Todo se ve y se deja de ver. Atados con hilos secos prontos a quebrar, sus recuerdos avanzan como ceniza removida. Tengo que contar que muchas voces lo llaman. Todo se resume en unas cuantas imágenes: su cuello esbelto, su cabello rizado, su nariz ancha; esa voz de mosca que nunca acaba de posarse. Su historia es pegajosa como un ritual. El zumbido de mosca no para, por eso cansa estar con él. Es mi primo, dicen que es un filtro de mis huesos, un latido de mi sangre, pero es un desencuentro permanente, una derrota. Es frustrante saber que algo de él está en ti.

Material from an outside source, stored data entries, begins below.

/-! ## The step -/

/-- A step, by its next input. -/
theorem step_sameButStale (he : step s = .next t) : ∃ t', step (s.withBuffer m) = .next t' ∧ sameButStale t t' := by
  have hr : s.refused = false := (liveInv_iff.1 hs).1
  have hr' : (s.withBuffer m).refused = false := (liveInv_iff.1 hs').1
  cases hi : s.env.inputs with
  | nil =>
    rw [step_idle hr hi] at he
    cases he
    exact ⟨_, step_idle hr' hi, h.sameButStale⟩
  | cons inp rest =>
    by_cases hc : wordClass inp.word = 0
    · rw [step_event hr hi hc] at he
      cases he
      exact ⟨_, step_event hr' hi hc, DataStage.Agrees.sameButStale (s := arrive inp (s.withInputs rest)) h⟩
    · cases hd : decodeCommand s.limits inp.word inp.beside with
      | ok i =>
        rw [step_command hr hi hd] at he
        rw [step_command (s := s.withBuffer m) hr' hi hd]
        exact exec_command_sameButStale (s := s.withInputs rest) (hs.withEnv _) (hs'.withEnv _) h (format_of_decodeCommand hd) he
      | error e =>
        have hno : ∀ i, decodeCommand s.limits inp.word inp.beside ≠ .ok i := by simp [hd]
        rw [step_undecodable hr hi hc hno] at he
        cases he
        exact ⟨_, step_undecodable hr' hi hc hno, DataStage.Agrees.sameButStale (s := (s.withInputs rest).refuse _) h⟩

end

/-! ## The statement -/

/-- Settles O60: a state with a step is live, so is its twin, and a step ends alike in both. -/
theorem staleBytesNeverMatter : Obligations.StaleBytesNeverMatter := by
  unfold Obligations.StaleBytesNeverMatter
  intro s s' t hs hs' hst he
  obtain ⟨m, rfl, hm⟩ := exists_withBuffer_of_sameButStale hst
  have hr : s.refused = false := (step_cases he).1
  have hr' : (s.withBuffer m).refused = false := hr
  have hb : blockInv s := hs.resolve_left (by simp [hr])
  have hb' : blockInv (s.withBuffer m) := hs'.resolve_left (by simp [hr'])
  exact step_sameButStale (liveInv_iff.2 ⟨hr, hb⟩) (liveInv_iff.2 ⟨hr', hb'⟩) hm he

end Sys2Proof.Machine
end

Le escribo ahora, ya cuando las esquinas de su cuarto están vacías. Y ya son naranjas y verdes sus cenizas. Otras moscas, las verdaderas, deambulan alrededor de esta luz de vela, de este musgo que va creciendo entre nosotros.
Como si pudiera alejarme, le escribo estas líneas que nunca escuchará como nunca sabrá del ángel que guardó su madre en un sobre y que le daría cuando cumpliera los cuarenta.
Podría inventar otras palabras, menos cenicientas, pero es inútil guardar entre dientes ese trébol de la suerte que llevabas en el bolsillo.
Entre una orilla y otra todo se ve y se deja de ver. Te dejo el aliento de estas palabras. Sólo eso, una huella en tu cuerpo vacío.